The Milky Way bars...all 8 of them.
Time for scooping...
These will not puff like normal cupcakes...they are seriously dense and rich and not for the faint of heart.
This is fluff and it just looked awesome. I think small children would enjoy being able to stick there hands in this and play.
Milky Way Cupcakes: (recipe adapted from Christine's Kitchen Chronicles)
*makes approximately 3 dozen cupcakes
8 Milky Way bars
1 1/2 cups (3 sticks) unsalted butter, 2 sticks at room temperature
1 cup sugar
4 eggs at room temperature
2 1/2 cups all-purpose flour
1/4 teaspoon baking soda
1 1/4 cups low-fat buttermilk
1 cups chopped pecans, toasted
1 teaspoon vanilla extract
1. Preheat oven to 350 degrees F. Line two muffin tins with paper liners and spray with non-stick cooking spray.

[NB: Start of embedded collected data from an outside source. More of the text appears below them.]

/-- A DATA_READ of a read part completes (R64 to R66): a SPAN part takes the bytes and is DONE; a FULL part's go to its buffer, and
at the last read the block's CRC is held against the tag's guard: SOUND gives the part its bytes; CORRUPT is reported with health
and answered by the read action. ERROR makes the part MEMORY_FAULT with zero data and no poison, posts MEMORY_READ once, and later
bytes are discarded. The read waits while a part is not DONE, then releases and is answered with the parts' status, poison and
bytes, or zeros (R67, R68). Of a write part: a DELTA part keeps the old span bytes and is CHECKED (R80); a VERIFY part's bytes go
to its buffer, and at the last read it is CHECKED, with GUARD only if the block's CRC is the tag's guard, and else REFUSED,
reported as MERGE_REFUSED and to health (R77, R79); ERROR makes it MEMORY_FAULT, posts MEMORY_READ once and refuses it at its last
read; a failed part takes no bytes (R81). The decision (R82) waits while a part is in LOOKUP or READING, and, with none REFUSED,
while one is not CHECKED; with one REFUSED the write releases and is answered with the status of its parts (R89); else it commits
(R83): each part has its merged bytes and new tag, R20's, and goes to WRITING, an empty one to DONE, and its DATA_WRITEs join the
WORK class part 1 first, of the enabled span (R85) or of the whole block (R84). The freed tag's timeout value, 0, is the model's
choice (log entry 25), as is the order of an integrity record and the health records (log entry 12); a part has one buffer, named
here as the lowest-numbered. -/
def Obligations.SpanReadIsAnsweredWithItsBytes : Prop :=
  (∀ (s : State) (t : DownTagId) (q : Request) (data : List Byte) (i : SlotId) (n : Nat) (p : Part), s.pins.porst = false →
    (s.downTag t).state = .inFlight → (s.downTag t).request = some q → q.kind = .dataRead → data.length = q.length →
    q.issuer = .part i 0 n → (s.slot i).kind = .read → (s.slot i).abandoned = false → (s.slot i).parts = [p] →
    p.phase = .reading → p.mode = some .span → p.readsOut = 1 → p.outcome = .okay →
    exec (.downstreamResponse t true data) s = .next (run (respond i .okay p.poison data (releaseOp (.slot i) { s with
      ma := { s.ma with tags := vset s.ma.tags t DownTag.powerOn }
      tu := { s.tu with slots := vset s.tu.slots i { s.slot i with
        parts := [{ p with phase := .done, readsOut := 0, data := data }] } } })))) ∧
  (∀ (s u : State) (t : DownTagId) (q : Request) (ok : Bool) (data : List Byte) (i : SlotId) (k n : Nat) (p : Part),
    s.pins.porst = false → (s.downTag t).state = .inFlight → (s.downTag t).request = some q → q.issuer = .part i k n →
    (s.slot i).kind = .write → (s.slot i).abandoned = false → (s.slot i).parts[k]? = some p → q.kind = .dataRead →
    u = { s with ma := { s.ma with tags := vset s.ma.tags t DownTag.powerOn } } →
    (ok = true → data.length = q.length → p.outcome = .memoryFault →
      exec (.downstreamResponse t ok data) s = .next (run (decideWrite i (u.withPart i k { p with
        phase := if p.readsOut = 1 then .refused else p.phase, readsOut := p.readsOut - 1 })))) ∧
    (ok = true → data.length = q.length → p.outcome ≠ .memoryFault → p.readsOut ≠ 1 → p.path = some .verify → ∀ b : Fin 8,
      (vget s.obt.buffers b).owner = some (i, k) → (∀ c, c < b → (vget s.obt.buffers c).owner ≠ some (i, k)) →
      exec (.downstreamResponse t ok data) s = .next (run (decideWrite i { u.withPart i k { p with readsOut := p.readsOut - 1 } with
        obt := { s.obt with
          buffers := vset s.obt.buffers b ⟨some (i, k), overlay n data (vget s.obt.buffers b).bytes⟩ } }))) ∧
    (ok = true → data.length = q.length → p.outcome ≠ .memoryFault → p.readsOut = 1 →
      (p.path = some .delta →
        exec (.downstreamResponse t ok data) s =
          .next (run (decideWrite i (u.withPart i k { p with phase := .checked, readsOut := 0, oldSpan := data })))) ∧
      ∀ (r : RegionId) (b : Fin 8) (bytes : List Byte), p.path = some .verify → (s.slot i).region = some r →
        (vget s.obt.buffers b).owner = some (i, k) → (∀ c, c < b → (vget s.obt.buffers c).owner ≠ some (i, k)) →
        bytes = overlay n data (vget s.obt.buffers b).bytes →
        ((s.region r).checkSet.guard = false →
          exec (.downstreamResponse t ok data) s = .next (run (decideWrite i {
            u.withPart i k { p with phase := .checked, readsOut := 0 } with
            obt := { s.obt with buffers := vset s.obt.buffers b ⟨some (i, k), bytes⟩ } }))) ∧
        ∀ tg, (s.region r).checkSet.guard = true → p.tag = some tg →
          (crc (bytes.take (s.region r).blockSize) = tg.guard →
            exec (.downstreamResponse t ok data) s =
              .next (run (decideWrite i { u.withPart i k { p with phase := .checked, readsOut := 0, verdict := some .sound } with
                obt := { s.obt with buffers := vset s.obt.buffers b ⟨some (i, k), bytes⟩ } }))) ∧
          ∀ e, (s.slot i).epoch = some e → crc (bytes.take (s.region r).blockSize) ≠ tg.guard →
            exec (.downstreamResponse t ok data) s =
              .next (run (decideWrite i (healthReport .transaction r p.block (some ((s.slot i).requester, (s.slot i).tid))
                { u.withPart i k { p with
                    phase := .refused, outcome := .checkFail, readsOut := 0, verdict := some .corrupt } with
                  obt := { s.obt with buffers := vset s.obt.buffers b ⟨some (i, k), bytes⟩ }
                  el := s.el.offer { Record.plain .mergeRefused .transaction with
                    region := some r, block := some p.block, who := some ((s.slot i).requester, (s.slot i).tid)
                    underlying := some .corrupt, expectedGuard := some (crc (bytes.take (s.region r).blockSize))
                    tags := some ⟨tg, e, BitVec.ofNat 16 (p.block + (s.region r).seed.toNat), (s.region r).label⟩ } })))) ∧
    (∀ r, ok = false → (s.slot i).region = some r →
      exec (.downstreamResponse t ok data) s = .next (run (decideWrite i { u.withPart i k { p with
          outcome := .memoryFault, faultPosted := true, readsOut := p.readsOut - 1
          phase := if p.readsOut = 1 then .refused else p.phase } with
        el := if p.faultPosted then s.el else s.el.offer { Record.plain .memoryRead .transaction with
          region := some r, block := some p.block, who := some ((s.slot i).requester, (s.slot i).tid) } })))) ∧
  (∀ (s : State) (i : SlotId),
    ((∃ p ∈ (s.slot i).parts, p.phase = .lookup ∨ p.phase = .reading) ∨
        ((∀ p ∈ (s.slot i).parts, p.phase ≠ .refused) ∧ ∃ p ∈ (s.slot i).parts, p.phase ≠ .checked) →
      decideWrite i s = s) ∧
    ((∀ p ∈ (s.slot i).parts, p.phase ≠ .lookup ∧ p.phase ≠ .reading) → (∃ p ∈ (s.slot i).parts, p.phase = .refused) →
      (s.slot i).abandoned = false → ∀ st : Status, (s.slot i).answers st →
      decideWrite i s = respond i st false [] (releaseOp (.slot i) s)) ∧
    ∀ (r : RegionId) (e : Epoch), (s.slot i).region = some r → (s.slot i).epoch = some e →
      (∀ p ∈ (s.slot i).parts, p.phase = .checked) →
      ∃ (B : Vector Buffer 8) (ps : List Part) (reqs : List (List Request)),
        decideWrite i s = { s with
          tu := { s.tu with slots := vset s.tu.slots i { s.slot i with committed := true, parts := ps } }
          obt := { s.obt with buffers := B }
          ma := { s.ma with workQueue := s.ma.workQueue ++ reqs.flatten } } ∧
        ps.length = (s.slot i).parts.length ∧ reqs.length = (s.slot i).parts.length ∧
        (∀ b, (vget B b).owner = (vget s.obt.buffers b).owner) ∧
        (∀ b, (∀ k, (vget s.obt.buffers b).owner ≠ some (i, k)) → vget B b = vget s.obt.buffers b) ∧
        ∀ (k : Nat) (p : Part), (s.slot i).parts[k]? = some p →
          (p.path = some .empty → ps[k]? = some { p with phase := .done } ∧ reqs[k]? = some []) ∧
          ∀ (lo hi : Nat) (en : Nat → Bool) (new : List (Nat × Byte)) (tag : BitVec 32 → Tag)
              (w : Nat → List Byte → List Bool → Request),
            p.span = some (lo, hi) → p.offset ≤ lo → lo ≤ hi → hi < p.offset + p.count →
            (∀ j, en j = (s.slot i).enables.getD (p.start + (j - p.offset)) false) →
            new = ((List.range p.count).filter fun j => (s.slot i).enables.getD (p.start + j) false).map
              (fun j => (p.offset + j, (s.slot i).data.getD (p.start + j) 0)) →
            (∀ guard, tag guard = ⟨guard, BitVec.ofNat 16 (p.block + (s.region r).seed.toNat), (s.region r).label, false, e⟩) →
            (∀ off data enables, w off data enables =
              { kind := .dataWrite, cls := .work, address := (s.region r).base + p.block * (s.region r).blockSize + off
                length := data.length, data := data, enables := enables, issuer := .part i k 0
                key := ⟨some r, some p.block, some ((s.slot i).requester, (s.slot i).tid), none⟩, inReset := false }) →
            (p.path = some .delta → ∀ t : Tag, p.tag = some t →
              ps[k]? = some { p with
                phase := .writing, writesOut := 1
                newTag := some (tag (deltaGuard t.guard (s.region r).blockSize
                  (new.map fun x => (x.1, p.oldSpan.getD (x.1 - lo) 0)) new)) } ∧
              reqs[k]? = some [w lo
                ((List.range (hi - lo + 1)).map fun j =>
                  if en (lo + j) then (s.slot i).data.getD (p.start + (lo + j - p.offset)) 0 else p.oldSpan.getD j 0)
                ((List.range (hi - lo + 1)).map fun j => en (lo + j))]) ∧
            ∀ (b : Fin 8) (old merged : List Byte), (vget s.obt.buffers b).owner = some (i, k) →
              (∀ c, c < b → (vget s.obt.buffers c).owner ≠ some (i, k)) →
              old = (vget s.obt.buffers b).bytes.take (s.region r).blockSize →
              (p.path = some .verify → merged = placeBytes new old →
                (vget B b).bytes = merged ++ (vget s.obt.buffers b).bytes.drop merged.length ∧
                ps[k]? = some { p with phase := .writing, writesOut := 1, newTag := some (tag (crc merged)) } ∧
                reqs[k]? = some [w lo
                  ((List.range (hi - lo + 1)).map fun j =>
                    if en (lo + j) then (s.slot i).data.getD (p.start + (lo + j - p.offset)) 0 else old.getD (lo + j) 0)
                  ((List.range (hi - lo + 1)).map fun j => en (lo + j))]) ∧
              (p.path = some .blankFill → merged = placeBytes new (List.replicate (s.region r).blockSize 0) →
                (vget B b).bytes = merged ++ (vget s.obt.buffers b).bytes.drop merged.length ∧
                ps[k]? = some { p with
                  phase := .writing, writesOut := (s.region r).blockSize / 256, newTag := some (tag (crc merged)) } ∧
                reqs[k]? = some ((List.range ((s.region r).blockSize / 256)).map fun j =>
                  w (256 * j) (slice (256 * j) 256 merged) (List.replicate 256 true)))) ∧
  (∀ (s u : State) (t : DownTagId) (q : Request) (ok : Bool) (data : List Byte) (i : SlotId) (k n : Nat) (p : Part) (r : RegionId),
    s.pins.porst = false → (s.downTag t).state = .inFlight → (s.downTag t).request = some q → q.issuer = .part i k n →
    (s.slot i).kind = .read → (s.slot i).abandoned = false → (s.slot i).parts[k]? = some p → q.kind = .dataRead →
    (s.slot i).region = some r → u = { s with ma := { s.ma with tags := vset s.ma.tags t DownTag.powerOn } } →
    (ok = true → data.length = q.length → p.outcome = .memoryFault →
      exec (.downstreamResponse t ok data) s = .next (run (endReadIfDone i (u.withPart i k { p with
        phase := if p.readsOut = 1 then .done else p.phase, readsOut := p.readsOut - 1 })))) ∧
    (ok = true → data.length = q.length → p.outcome ≠ .memoryFault → p.mode = some .span → p.readsOut = 1 →
      exec (.downstreamResponse t ok data) s =
        .next (run (endReadIfDone i (u.withPart i k { p with phase := .done, readsOut := 0, data := data })))) ∧
    (ok = true → data.length = q.length → p.outcome ≠ .memoryFault → p.mode = some .full → ∀ (b : Fin 8) (bytes block : List Byte),
      (vget s.obt.buffers b).owner = some (i, k) → (∀ c, c < b → (vget s.obt.buffers c).owner ≠ some (i, k)) →
      bytes = overlay n data (vget s.obt.buffers b).bytes → block = bytes.take (s.region r).blockSize →
      (p.readsOut ≠ 1 →
        exec (.downstreamResponse t ok data) s = .next (run (endReadIfDone i {
          u.withPart i k { p with readsOut := p.readsOut - 1 } with
          obt := { s.obt with buffers := vset s.obt.buffers b ⟨some (i, k), bytes⟩ } }))) ∧
      ∀ tg, p.readsOut = 1 → p.tag = some tg →
        (crc block = tg.guard →
          exec (.downstreamResponse t ok data) s = .next (run (endReadIfDone i {
            u.withPart i k { p with
              phase := .done, readsOut := 0, verdict := some .sound, data := slice p.offset p.count block } with
            obt := { s.obt with buffers := vset s.obt.buffers b ⟨some (i, k), bytes⟩ } }))) ∧
        ∀ e p', (s.slot i).epoch = some e → crc block ≠ tg.guard →
          ((s.region r).readAction = .fail → p' = { p with
            phase := .done, readsOut := 0, verdict := some .corrupt, outcome := .checkFail }) →
          ((s.region r).readAction = .poison → p' = { p with
            phase := .done, readsOut := 0, verdict := some .corrupt, poison := true, data := slice p.offset p.count block }) →
          ((s.region r).readAction = .report → p' = { p with
            phase := .done, readsOut := 0, verdict := some .corrupt, data := slice p.offset p.count block }) →
          exec (.downstreamResponse t ok data) s = .next (run (endReadIfDone i
            (healthReport .transaction r p.block (some ((s.slot i).requester, (s.slot i).tid)) { u.withPart i k p' with
              obt := { s.obt with buffers := vset s.obt.buffers b ⟨some (i, k), bytes⟩ }
              el := s.el.offer { Record.plain .corrupt .transaction with
                region := some r, block := some p.block, who := some ((s.slot i).requester, (s.slot i).tid)
                expectedGuard := some (crc block)
                tags := some ⟨tg, e, BitVec.ofNat 16 (p.block + (s.region r).seed.toNat), (s.region r).label⟩ } })))) ∧
    (ok = false →
      exec (.downstreamResponse t ok data) s = .next (run (endReadIfDone i { u.withPart i k { p with
          outcome := .memoryFault, poison := false, data := List.replicate p.count 0, faultPosted := true
          readsOut := p.readsOut - 1, phase := if p.readsOut = 1 then .done else p.phase } with
        el := if p.faultPosted then s.el else s.el.offer { Record.plain .memoryRead .transaction with
          region := some r, block := some p.block, who := some ((s.slot i).requester, (s.slot i).tid) } })))) ∧
  ∀ (s : State) (i : SlotId),
    ((∃ p ∈ (s.slot i).parts, p.phase ≠ .done) → endReadIfDone i s = s) ∧
    ((∀ p ∈ (s.slot i).parts, p.phase = .done) → (s.slot i).abandoned = false → ∀ (st : Status) (po : Bool), (s.slot i).answers st →
      (po = true ↔ ∃ p ∈ (s.slot i).parts, p.poison = true) →
      endReadIfDone i s = respond i st po
        (if st = .okay then (s.slot i).parts.flatMap (·.data) else List.replicate (s.slot i).length 0)
        (releaseOp (.slot i) s))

2. In a medium sized sauce pan, melt the Milky Way bars and one stick butter, set aside to cool.
3. In a large mixing bowl, cream together remaining two sticks of softened butter with the granulated sugar. Whisk in the eggs one at a time, until well combined. Whisk in the melted Milky Bars until well combined, set aside.
4. In a medium sized mixing bowl, sift together flour, baking soda and salt. In a wet measuring cup, combine buttermilk and vanilla extract.
5. Add the flour mixture and buttermilk to the sugar mixture, alternating between flour and buttermilk, mixing between the addition of each. Begin and end with flour. Using a table spoon or cookie scoop, pour/scoop batter into prepared liners until 2/3 full.
6. Bake for 16-18 minutes or until toothpick comes out clean. Let cool in muffin pan for 3-
5 minutes, then remove to cooling rack.
2 1/2 cups sugar
1 cup evaporated milk
1 cup marshmallow fluff
1/2 cup (1 stick) unsalted butter
1/2 bag (6 oz) semi-sweet chocolate chips
1. Combine the sugar and evaporated milk in a heavy saucepan. Cook to the soft-ball stage(234 degrees on a candy thermometer...this will take a while).
2. Remove pan from heat and whisk in the marshmallow fluff, butter and chocolate chips, stirring until melted.
3. Carefully frost the cupcakes while the frosting is still warm. It will harden as it cools. Enjoy!